Assignment — In your answer, transcribe all of the data exactly.

Collected data entries:
◇ ◇ ◇ ◇
-- ==== Sys2Proof/Decode.lean ====
section
/-! DEFINITION. The decoder of command and bus bytes, total and rejecting by name; the encoder; the table's words (spec 30_encoding.md sections 2, 4, 5). -/

namespace Sys2Proof

open Sys2Proof.Machine

/-- Where bytes are read: the two command ports (30_encoding.md R59, R60), and the bus, on which the block only emits
bytes (R53, R54), so that a bus byte is decoded by a reader of the bus, not by the block. -/
inductive Port where
  | kp
  | lcd
  | bus
  deriving DecidableEq, Repr

/-- Why bytes are no instruction (30_encoding.md R62; a count above `TEXT_MAX`, R60, assumption log 27). -/
inductive Reserved where
  | kpByte (b : Byte)
  | lcdOpcode (b : Byte)
  | tryNewOperand (b : Byte)
  | busByte (b : Byte)
  | textCount (n : Byte)
  deriving DecidableEq, Repr

/-- What a decoder finds at the head of a byte stream: an instruction, a reserved command, or too few bytes; with the
bytes that follow. -/
inductive Decoded where
  | instr (i : Instr) (rest : List Byte)
  | reserved (why : Reserved) (rest : List Byte)
  | incomplete
  deriving DecidableEq, Repr

/-- The KP command port: 0x01 and nothing else (30_encoding.md R59, R62). -/
def decodeKp : List Byte → Decoded
  | [] => .incomplete
  | b :: rest => if b = 0x01 then .instr .kpPressedKey rest else .reserved (.kpByte b) rest

/-- LCD.TRY_NEW's operand byte `0aaaaaaa` (30_encoding.md R60, R62). -/
def decodeTryNew : List Byte → Decoded
  | [] => .incomplete
  | a :: rest =>
    if a.getLsbD 7 then .reserved (.tryNewOperand a) rest else .instr (.lcdTryNew (a.setWidth 7)) rest

/-- LCD.WRITE_TEXT's count byte and characters (30_encoding.md R60, R63). A count above `TEXT_MAX` is reserved, with its
characters: DESIGN CHOICE, unsafe below the default 255, with which there is none (assumption log 27). -/
def decodeWriteText (cfg : Config) : List Byte → Decoded
  | [] => .incomplete
  | n :: rest =>
    if (rest.take n.toNat).length < n.toNat then .incomplete
    else if n.toNat ≤ cfg.textMax then .instr (.lcdWriteText (rest.take n.toNat)) (rest.drop n.toNat)
    else .reserved (.textCount n) (rest.drop n.toNat)

/-- The LCD command port: opcode byte first; a reserved opcode consumes no operand (30_encoding.md R60, R62). -/
def decodeLcd (cfg : Config) : List Byte → Decoded
  | [] => .incomplete
  | b :: rest =>
    if b = 0x10 then decodeTryNew rest
    else if b = 0x11 then decodeWriteText cfg rest
    else .reserved (.lcdOpcode b) rest

/-- A byte on the bus, read with the parameters `cfg`: RELEASE, or an ASSERT byte by its control bits
(30_encoding.md R53, R54, R58). Where LCD_TEXT_FLAGS is 0 the two ASSERT forms are one and it is read as a command: DESIGN
CHOICE (assumption log 11). A command byte of the handshake whose bits 3:0 set more than the flags (R53 ORs them in) is
read by the bits it has, as a character's ASSERT byte or as reserved: DESIGN CHOICE, safe, since the block itself reads no
bus byte (assumption log 30). -/
def decodeBus (cfg : Config) : List Byte → Decoded
  | [] => .incomplete
  | b :: rest =>
    if b = releaseByte cfg then .instr .busRelease rest
    else if b &&& 0x0F = cmdFlags cfg then .instr (.busAssertCmd (b &&& 0xF0)) rest
    else if b &&& 0x0F = charFlags cfg then .instr (.busAssertChar (b &&& 0xF0)) rest
    else .reserved (.busByte b) rest

/-- The decoder. -/
def decode (cfg : Config) : Port → List Byte → Decoded
  | .kp, bs => decodeKp bs
  | .lcd, bs => decodeLcd cfg bs
  | .bus, bs => decodeBus cfg bs

/-- Where an instruction's bytes are read; internal procedures have no encoding (30_encoding.md R59, R60, section 8). -/
def Instr.port : Instr → Option Port
  | .kpPressedKey => some .kp
  | .lcdTryNew _ => some .lcd
  | .lcdWriteText _ => some .lcd
  | .kpScan => none
  | .kpDecode => none
  | .kpEdge => none
  | .nwPulse _ _ => none
  | .nwSendChar _ => none
  | .busAssertCmd _ => some .bus
  | .busAssertChar _ => some .bus
  | .busRelease => some .bus

/-- The bytes of an instruction (30_encoding.md R53, R54, R59, R60); none for an internal procedure. -/
def encode (cfg : Config) : Instr → Option (List Byte)
  | .kpPressedKey => some [0x01]
  | .lcdTryNew addr => some [0x10, addr.setWidth 8]
  | .lcdWriteText text => some (0x11 :: BitVec.ofNat 8 text.length :: text)
  | .kpScan => none
  | .kpDecode => none
  | .kpEdge => none
  | .nwPulse _ _ => none
  | .nwSendChar _ => none
  | .busAssertCmd payload => some [assertByte payload (cmdFlags cfg)]
  | .busAssertChar nib => some [assertByte nib (charFlags cfg)]
  | .busRelease => some [releaseByte cfg]

/-- The bytes of a word numbered as spec/opcode_table.json numbers it: the LCD.TRY_NEW row (match 0x1000, mask 0xFF80)
has its opcode byte in bits 15:8; every other row has byte 0 in bits 7:0. DEDUCED (assumption log 10). -/
def tableBytes (nbits w : Nat) : List Byte :=
  if nbits = 16 ∧ w / 128 = 32 then [BitVec.ofNat 8 (w / 256), BitVec.ofNat 8 w]
  else (List.range ((nbits + 7) / 8)).map fun i => BitVec.ofNat 8 (w / 256 ^ i)

/-- Zero bytes for the operand bytes the table gives no bits: a count byte and 255 characters. -/
def operandZeros : List Byte := List.replicate 256 0

/-- The instruction the decoder reads from a table word, on whichever of the three places its bytes are read, with the
default parameters, which the table assumes (assumption log 10). -/
def decodeTableWord (nbits w : Nat) : Option Instr :=
  match decodeKp (tableBytes nbits w ++ operandZeros) with
  | .instr i _ => some i
  | _ =>
    match decodeLcd defaultConfig (tableBytes nbits w ++ operandZeros) with
    | .instr i _ => some i
    | _ =>
      match decodeBus defaultConfig (tableBytes nbits w ++ operandZeros) with
      | .instr i _ => some i
      | _ => none

end Sys2Proof
end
◇ ◇ ◇ ◇
Output —
-- ==== Sys2Proof/Decode.lean ====
section
/-! DEFINITION. The decoder of command and bus bytes, total and rejecting by name; the encoder; the table's words (spec 30_encoding.md sections 2, 4, 5). -/

namespace Sys2Proof

open Sys2Proof.Machine

/-- Where bytes are read: the two command ports (30_encoding.md R59, R60), and the bus, on which the block only emits
bytes (R53, R54), so that a bus byte is decoded by a reader of the bus, not by the block. -/
inductive Port where
  | kp
  | lcd
  | bus
  deriving DecidableEq, Repr

/-- Why bytes are no instruction (30_encoding.md R62; a count above `TEXT_MAX`, R60, assumption log 27). -/
inductive Reserved where
  | kpByte (b : Byte)
  | lcdOpcode (b : Byte)
  | tryNewOperand (b : Byte)
  | busByte (b : Byte)
  | textCount (n : Byte)
  deriving DecidableEq, Repr

/-- What a decoder finds at the head of a byte stream: an instruction, a reserved command, or too few bytes; with the
bytes that follow. -/
inductive Decoded where
  | instr (i : Instr) (rest : List Byte)
  | reserved (why : Reserved) (rest : List Byte)
  | incomplete
  deriving DecidableEq, Repr

/-- The KP command port: 0x01 and nothing else (30_encoding.md R59, R62). -/
def decodeKp : List Byte → Decoded
  | [] => .incomplete
  | b :: rest => if b = 0x01 then .instr .kpPressedKey rest else .reserved (.kpByte b) rest

/-- LCD.TRY_NEW's operand byte `0aaaaaaa` (30_encoding.md R60, R62). -/
def decodeTryNew : List Byte → Decoded
  | [] => .incomplete
  | a :: rest =>
    if a.getLsbD 7 then .reserved (.tryNewOperand a) rest else .instr (.lcdTryNew (a.setWidth 7)) rest

/-- LCD.WRITE_TEXT's count byte and characters (30_encoding.md R60, R63). A count above `TEXT_MAX` is reserved, with its
characters: DESIGN CHOICE, unsafe below the default 255, with which there is none (assumption log 27). -/
def decodeWriteText (cfg : Config) : List Byte → Decoded
  | [] => .incomplete
  | n :: rest =>
    if (rest.take n.toNat).length < n.toNat then .incomplete
    else if n.toNat ≤ cfg.textMax then .instr (.lcdWriteText (rest.take n.toNat)) (rest.drop n.toNat)
    else .reserved (.textCount n) (rest.drop n.toNat)

/-- The LCD command port: opcode byte first; a reserved opcode consumes no operand (30_encoding.md R60, R62). -/
def decodeLcd (cfg : Config) : List Byte → Decoded
  | [] => .incomplete
  | b :: rest =>
    if b = 0x10 then decodeTryNew rest
    else if b = 0x11 then decodeWriteText cfg rest
    else .reserved (.lcdOpcode b) rest

/-- A byte on the bus, read with the parameters `cfg`: RELEASE, or an ASSERT byte by its control bits
(30_encoding.md R53, R54, R58). Where LCD_TEXT_FLAGS is 0 the two ASSERT forms are one and it is read as a command: DESIGN
CHOICE (assumption log 11). A command byte of the handshake whose bits 3:0 set more than the flags (R53 ORs them in) is
read by the bits it has, as a character's ASSERT byte or as reserved: DESIGN CHOICE, safe, since the block itself reads no
bus byte (assumption log 30). -/
def decodeBus (cfg : Config) : List Byte → Decoded
  | [] => .incomplete
  | b :: rest =>
    if b = releaseByte cfg then .instr .busRelease rest
    else if b &&& 0x0F = cmdFlags cfg then .instr (.busAssertCmd (b &&& 0xF0)) rest
    else if b &&& 0x0F = charFlags cfg then .instr (.busAssertChar (b &&& 0xF0)) rest
    else .reserved (.busByte b) rest

/-- The decoder. -/
def decode (cfg : Config) : Port → List Byte → Decoded
  | .kp, bs => decodeKp bs
  | .lcd, bs => decodeLcd cfg bs
  | .bus, bs => decodeBus cfg bs

/-- Where an instruction's bytes are read; internal procedures have no encoding (30_encoding.md R59, R60, section 8). -/
def Instr.port : Instr → Option Port
  | .kpPressedKey => some .kp
  | .lcdTryNew _ => some .lcd
  | .lcdWriteText _ => some .lcd
  | .kpScan => none
  | .kpDecode => none
  | .kpEdge => none
  | .nwPulse _ _ => none
  | .nwSendChar _ => none
  | .busAssertCmd _ => some .bus
  | .busAssertChar _ => some .bus
  | .busRelease => some .bus

/-- The bytes of an instruction (30_encoding.md R53, R54, R59, R60); none for an internal procedure. -/
def encode (cfg : Config) : Instr → Option (List Byte)
  | .kpPressedKey => some [0x01]
  | .lcdTryNew addr => some [0x10, addr.setWidth 8]
  | .lcdWriteText text => some (0x11 :: BitVec.ofNat 8 text.length :: text)
  | .kpScan => none
  | .kpDecode => none
  | .kpEdge => none
  | .nwPulse _ _ => none
  | .nwSendChar _ => none
  | .busAssertCmd payload => some [assertByte payload (cmdFlags cfg)]
  | .busAssertChar nib => some [assertByte nib (charFlags cfg)]
  | .busRelease => some [releaseByte cfg]

/-- The bytes of a word numbered as spec/opcode_table.json numbers it: the LCD.TRY_NEW row (match 0x1000, mask 0xFF80)
has its opcode byte in bits 15:8; every other row has byte 0 in bits 7:0. DEDUCED (assumption log 10). -/
def tableBytes (nbits w : Nat) : List Byte :=
  if nbits = 16 ∧ w / 128 = 32 then [BitVec.ofNat 8 (w / 256), BitVec.ofNat 8 w]
  else (List.range ((nbits + 7) / 8)).map fun i => BitVec.ofNat 8 (w / 256 ^ i)

/-- Zero bytes for the operand bytes the table gives no bits: a count byte and 255 characters. -/
def operandZeros : List Byte := List.replicate 256 0

/-- The instruction the decoder reads from a table word, on whichever of the three places its bytes are read, with the
default parameters, which the table assumes (assumption log 10). -/
def decodeTableWord (nbits w : Nat) : Option Instr :=
  match decodeKp (tableBytes nbits w ++ operandZeros) with
  | .instr i _ => some i
  | _ =>
    match decodeLcd defaultConfig (tableBytes nbits w ++ operandZeros) with
    | .instr i _ => some i
    | _ =>
      match decodeBus defaultConfig (tableBytes nbits w ++ operandZeros) with
      | .instr i _ => some i
      | _ => none

end Sys2Proof
end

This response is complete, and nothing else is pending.